28 глава. Чёртов социопат.
4 сентября 2025, 12:41Я вернулась домой поздно, в голове звенело от напряжения. Скинув каблуки прямо у входа, я тут же пошла в душ — смыть с себя запах офиса, его взгляд, всю эту липкую усталость. Горячая вода стекала по коже, и на секунду стало легче. Я даже прикрыла глаза и позволила себе вздохнуть свободно. Но мысли всё равно лезли в голову — его слова, его ухмылка, его близость.
Натянув удобные джинсы, светлый свитер и кроссовки, я собрала волосы в хвост. Повседневный вид, почти домашний. Захотелось спрятаться в эту простоту, сбежать от всего пафоса.
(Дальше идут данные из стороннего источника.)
-- ==== Sys2Proof/Tests/Slice0.lean ====
section
/-! SUPPORT. Tests: each expected value comes from the spec (the table named in the comment) or is worked out by hand from
its rules. The second half shows, for every statement with hypotheses, a concrete state and operands that meet them. -/

namespace Sys2Proof.Tests

open Sys2Proof Sys2Proof.Machine Sys2Proof.Safety

/-! ### Request words -/

/-- The check of WellFormed refuses a word with a reserved `op` (R88) and takes the words of the table. -/
theorem test_reserved_op_is_ill_formed :
    reqWellFormed 0x6000000000000000000000000#100 = false ∧ reqWellFormed 0xF00000000FFFFFFFF00000000#100 = false
      ∧ reqWellFormed 0x5000000000000000000000000#100 = true := by decide

/-- `95_test_vectors.md` B9, and C4 rows 2, 15 and 12: words written out from R84. -/
theorem test_decode_configure_word :
    decode 0x0000000200000001000000002#100 = .ok (.configure 32#32 16#32 2#32) := by decide

theorem test_decode_load_word_junk_ignored :
    decode 0x10000012CFFFFFFFF12345678#100 = .ok (.load 0x12c#32) := by decide

theorem test_decode_store_word :
    decode 0x2FFFFFFFF0000000500000000#100 = .ok (.store 0xffffffff#32 5#32) := by decide

theorem test_decode_stats_word : decode 0x3000000000000000000000000#100 = .ok .stats := by decide

theorem test_decode_dump_memory_word :
    decode 0x400001FF00000001100000000#100 = .ok (.dumpMemory 0x1ff0#32 17#32) := by decide

theorem test_decode_dump_cache_word : decode 0x5000000000000000000000000#100 = .ok .dumpCache := by decide

theorem test_decode_reserved_word :
    decode 0x9123456789ABCDEF012345678#100 = .error (.illegalCommand 9#4) := by decide

/-- B9: the encoder writes the words of the table. -/
theorem test_encode_words :
    encode (.configure 16#32 16#32 2#32) = 0x0000000100000001000000002#100
      ∧ encode (.load 0x12c#32) = 0x10000012C0000000000000000#100
      ∧ encode (.store 0#32 0xdeadbeef#32) = 0x200000000DEADBEEF00000000#100
      ∧ encode .stats = 0x3000000000000000000000000#100
      ∧ encode (.dumpMemory 0x20#32 16#32) = 0x4000000200000001000000000#100
      ∧ encode .dumpCache = 0x5000000000000000000000000#100 := by decide

/-- The opcode table's first row, its 100 bits as a number. -/
theorem test_decode_table_word :
    decodeTableWord 104 0x2000000241122334400000000 = some (.store 0x24#32 0x11223344#32)
      ∧ decodeTableWord 104 0x6000000000000000000000000 = none := by decide

/-- R90's own examples, decimal and hexadecimal. -/
theorem test_parse_text :
    parseCommand "configure(16, 16, 2)".toList = some (.configure 16#32 16#32 2#32)
      ∧ parseCommand "store(0x0, 0xdeadbeef)".toList = some (.store 0#32 0xdeadbeef#32)
      ∧ parseCommand "load(4294967296)".toList = none := by decide

/-! ### Geometry, addresses, bytes, lookups -/

/-- The rows of R228's table. -/
theorem test_valid_geometries :
    validGeometry 16#32 16#32 2#32 = true ∧ validGeometry 16#32 12#32 3#32 = true
      ∧ validGeometry 32#32 6#32 3#32 = true ∧ validGeometry 16#32 16#32 16#32 = true
      ∧ validGeometry 16#32 16#32 1#32 = true ∧ validGeometry 4#32 1#32 1#32 = true
      ∧ validGeometry 65536#32 65536#32 1#32 = true ∧ validGeometry 16384#32 1#32 1#32 = true := by decide

theorem test_invalid_geometries :
    validGeometry 12#32 16#32 2#32 = false ∧ validGeometry 16#32 16#32 3#32 = false
      ∧ validGeometry 16#32 12#32 2#32 = false ∧ validGeometry 16#32 16#32 0#32 = false
      ∧ validGeometry 0#32 16#32 2#32 = false ∧ validGeometry 16#32 0#32 2#32 = false
      ∧ validGeometry 2#32 16#32 2#32 = false ∧ validGeometry 1#32 4#32 1#32 = false
      ∧ validGeometry 65536#32 131072#32 1#32 = false
      ∧ validGeometry 2147483648#32 2147483648#32 1#32 = false := by decide

/-- B1, geometry (16, 16, 2). -/
theorem test_shape_16_16_2 :
    Geometry.shape? ⟨16#32, 16#32, 2#32⟩ = some ⟨16, 8, 2, 4, 3⟩ ∧ Shape.tagBits ⟨16, 8, 2, 4, 3⟩ = 25 := by decide

theorem test_address_fields :
    tagOf ⟨16, 8, 2, 4, 3⟩ 0x12c#32 = 2 ∧ setIndex ⟨16, 8, 2, 4, 3⟩ 0x12c#32 = 2
      ∧ blockStart ⟨16, 8, 2, 4, 3⟩ 0x12c#32 = 0x120 ∧ wordOffset ⟨16, 8, 2, 4, 3⟩ 0x12f#32 = 12
      ∧ tagOf ⟨16, 8, 2, 4, 3⟩ 0xdeadbeef#32 = 0x1bd5b7d ∧ setIndex ⟨16, 8, 2, 4, 3⟩ 0xdeadbeef#32 = 6
      ∧ inBounds ⟨16, 8, 2, 4, 3⟩ 0x1fff#32 = true ∧ inBounds ⟨16, 8, 2, 4, 3⟩ 0x2000#32 = false
      ∧ blockAddressOf ⟨16, 8, 2, 4, 3⟩ 1 2 = 0xa0 := by decide

/-- B1, geometry (65536, 65536, 1): no tag bits. -/
theorem test_no_tag_bits :
    Geometry.shape? ⟨65536#32, 65536#32, 1#32⟩ = some ⟨65536, 65536, 1, 16, 16⟩
      ∧ tagOf ⟨65536, 65536, 1, 16, 16⟩ 0xdeadbeef#32 = 0
      ∧ setIndex ⟨65536, 65536, 1, 16, 16⟩ 0xdeadbeef#32 = 0xdead
      ∧ blockStart ⟨65536, 65536, 1, 16, 16⟩ 0xdeadbeef#32 = 0xdead0000
      ∧ inBounds ⟨65536, 65536, 1, 16, 16⟩ 0#32 = false := by decide

/-- B2. -/
theorem test_big_endian :
    be32 0xdeadbeef#32 = [0xde#8, 0xad#8, 0xbe#8, 0xef#8]
      ∧ unbe32 [0xa0#8, 0xa1#8, 0xa2#8, 0xa3#8] = some 0xa0a1a2a3#32 := by decide

/-- A line for the lookup tests. -/
def look (valid : Bool) (tag timestamp : Word) : Line := ⟨valid, false, tag, timestamp, []⟩

/-- B3, rows 1, 2, 5 (find), 6, 7, 8 (first_free). -/
theorem test_find_and_first_free :
    find [look true 0#32 200#32, look true 2#32 201#32] 2#32 = some 1
      ∧ find [look true 0#32 200#32, look true 2#32 201#32] 1#32 = none
      ∧ find [look false 0#32 0#32, look false 0#32 0#32] 0#32 = none
      ∧ firstFree [look false 0#32 0#32, look false 0#32 0#32] = some 0
      ∧ firstFree [look true 7#32 0#32, look false 0#32 0#32] = some 1
      ∧ firstFree [look true 7#32 0#32, look true 8#32 100#32] = none := by decide

/-- B3, rows 3, 4, 9, 10, 11: a tie takes the lowest way, and the numbers are compared raw. -/
theorem test_lru_victim :
    lruVictim [look true 0#32 200#32, look true 1#32 100#32] = 1
      ∧ lruVictim [look true 5#32 100#32, look true 6#32 100#32] = 0
      ∧ lruVictim [look true 0#32 0xfffffff0#32, look true 4#32 5#32] = 1
      ∧ lruVictim [look true 0#32 400#32, look true 1#32 100#32, look true 2#32 200#32, look true 3#32 300#32] = 1
      ∧ lruVictim [look true 3#32 12345#32] = 0 := by decide

/-- B6, the wrap rows. -/
theorem test_account_wraps :
    (account .hit { State.reset with hits := 7#32, misses := 9#32, cycles := 0xffffffff#32 }).cycles = 0#32
      ∧ (account .miss { State.reset with hits := 7#32, misses := 9#32, cycles := 0xffffffc0#32 }).cycles = 0x24#32
      ∧ (account .hit { State.reset with hits := 0xffffffff#32, cycles := 5#32 }).hits = 0#32 := by decide

/-! ### One step of each command -/

/-- A block with no host moves, MEM_INIT all zero but for the listed bytes. -/
def block (g : Geometry) (lines : List Line) (cells : List Host.Cell) (hits misses cycles : Word) : State where
  configured := true
  geometry := g
  lines := lines
  cycles := cycles
  hits := hits
  misses := misses
  mem := ⟨cells, []⟩
  fsm := .idle
  hostMoves := []
  response := none

/-- The block before CONFIGURE. -/
def fresh : State := { block ⟨0#32, 0#32, 0#32⟩ [] [] 0#32 0#32 0#32 with configured := false }

/-- The part of an outcome a test looks at. -/
def seen {α : Type} (f : State → α) (o : Host.Outcome State Fault Refusal) : Option α :=
  match o with
  | .next t => some (f t)
  | .fault _ => none
  | .refused _ => none

/-- B7 and C4 rows 6 and 13: the priority of the errors of CONFIGURE (R258). -/
theorem test_configure_errors :
    seen (fun t => t.response) (exec (.configure 12#32 16#32 2#32) fresh) = some (some ⟨.configError, .none⟩)
      ∧ seen (fun t => t.response) (exec (.configure 12#32 16#32 2#32) { fresh with configured := true })
        = some (some ⟨.sequenceError, .none⟩) := by decide

/-- R41: what CONFIGURE(4, 2, 1) leaves: two lines of four zero bytes. -/
theorem test_configure_lines :
    seen (fun t => (t.configured, t.lines, t.response)) (exec (.configure 4#32 2#32 1#32) fresh)
      = some (true, [⟨false, false, 0#32, 0#32, [0#8, 0#8, 0#8, 0#8]⟩, ⟨false, false, 0#32, 0#32, [0#8, 0#8, 0#8, 0#8]⟩],
          some ⟨.done, .none⟩) := by decide

/-- Two ways of one set of blocks of 8 bytes; way 0 holds block 0 dirty, way 1 holds block 1 clean and was used last. -/
def dirtyPair : State :=
  block ⟨8#32, 2#32, 2#32⟩
    [⟨true, true, 0#32, 0#32, [0#8, 0#8, 0#8, 0#8, 0xde#8, 0xad#8, 0xbe#8, 0xef#8]⟩,
      ⟨true, false, 1#32, 100#32, [8#8, 9#8, 10#8, 11#8, 12#8, 13#8, 14#8, 15#8]⟩]
    [(8, 8#8), (9, 9#8), (10, 10#8), (11, 11#8), (12, 12#8), (13, 13#8), (14, 14#8), (15, 15#8), (16, 16#8), (17, 17#8),
      (18, 18#8), (19, 19#8)] 0#32 2#32 200#32

/-- The same two ways, way 0 used last: the victim is the clean way 1. -/
def cleanVictim : State :=
  { dirtyPair with
    hits := 1#32
    cycles := 201#32
    lines := [⟨true, true, 0#32, 200#32, [0#8, 0#8, 0#8, 0#8, 0xde#8, 0xad#8, 0xbe#8, 0xef#8]⟩,
      ⟨true, false, 1#32, 100#32, [8#8, 9#8, 10#8, 11#8, 12#8, 13#8, 14#8, 15#8]⟩] }

/-- The same set before block 1 was loaded: way 1 is free. -/
def oneFree : State :=
  { dirtyPair with
    misses := 1#32
    cycles := 100#32
    lines := [⟨true, true, 0#32, 0#32, [0#8, 0#8, 0#8, 0#8, 0xde#8, 0xad#8, 0xbe#8, 0xef#8]⟩, Line.empty 8] }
Взяв ключи, я поехала к родителям.
Стоило мне открыть дверь родного дома, как мама подбежала первой. Она крепко обняла меня, прижав к себе, словно боялась, что я исчезну, если отпустит.
— Боже, Ванесса... как же я скучала, — её голос дрогнул, и я почувствовала, как её пальцы дрожат у меня на спине.
— Я тоже, мама, — выдохнула я, прижимаясь сильнее.
Папа стоял чуть позади, сдержанный, как всегда. Он не бросился в объятия, просто смотрел внимательно, с лёгкой улыбкой.
— Испания пошла тебе на пользу, — сказал он коротко, но в его голосе я услышала гораздо больше, чем в словах.
Я хмыкнула, склонив голову. Да, от той девчонки с чёрными тенями, наклеенными ресницами и колготками в сетку не осталось и следа. Время сделало своё. Все взрослеют.
Мы прошли внутрь, и я оглянулась. Дом изменился. Ремонт придал ему свежесть: светлые стены, новые картины, мебель, запах дерева и чего-то уютного. Но едва я успела вдохнуть этот новый воздух, меня словно ударили током.
За столом сидели Хантер и Хелен.
Сердце ухнуло куда-то в пятки. Конечно. Куда же без него? Почему он везде, где я? Почему такой упёртый? Чего он хочет? Только секса? Но зачем? Он ведь знает, что делает мне больно. Знает и продолжает.
Я сжала зубы, пытаясь держать лицо спокойным. «Я могу уехать, — думала я, подходя к столу. — На этот раз навсегда. Никто меня не удержит». Но мысли резанули острее, чем хотелось.
Садясь на своё место, я машинально положила ладонь на бедро. Туда, где под тканью скрывалась татуировка. Тонкий шрам, память о прошлом, я закрыла надписью. *El alma de mi alma*.
Душа моей души.
Глупо. Когда-то я верила, что эти слова навсегда связывают меня с ним. Но теперь? Теперь это напоминание о том, что душа может болеть.
А он, конечно, смотрел. Его глаза прожигали меня, словно он прекрасно помнил, где именно у меня эта татуировка.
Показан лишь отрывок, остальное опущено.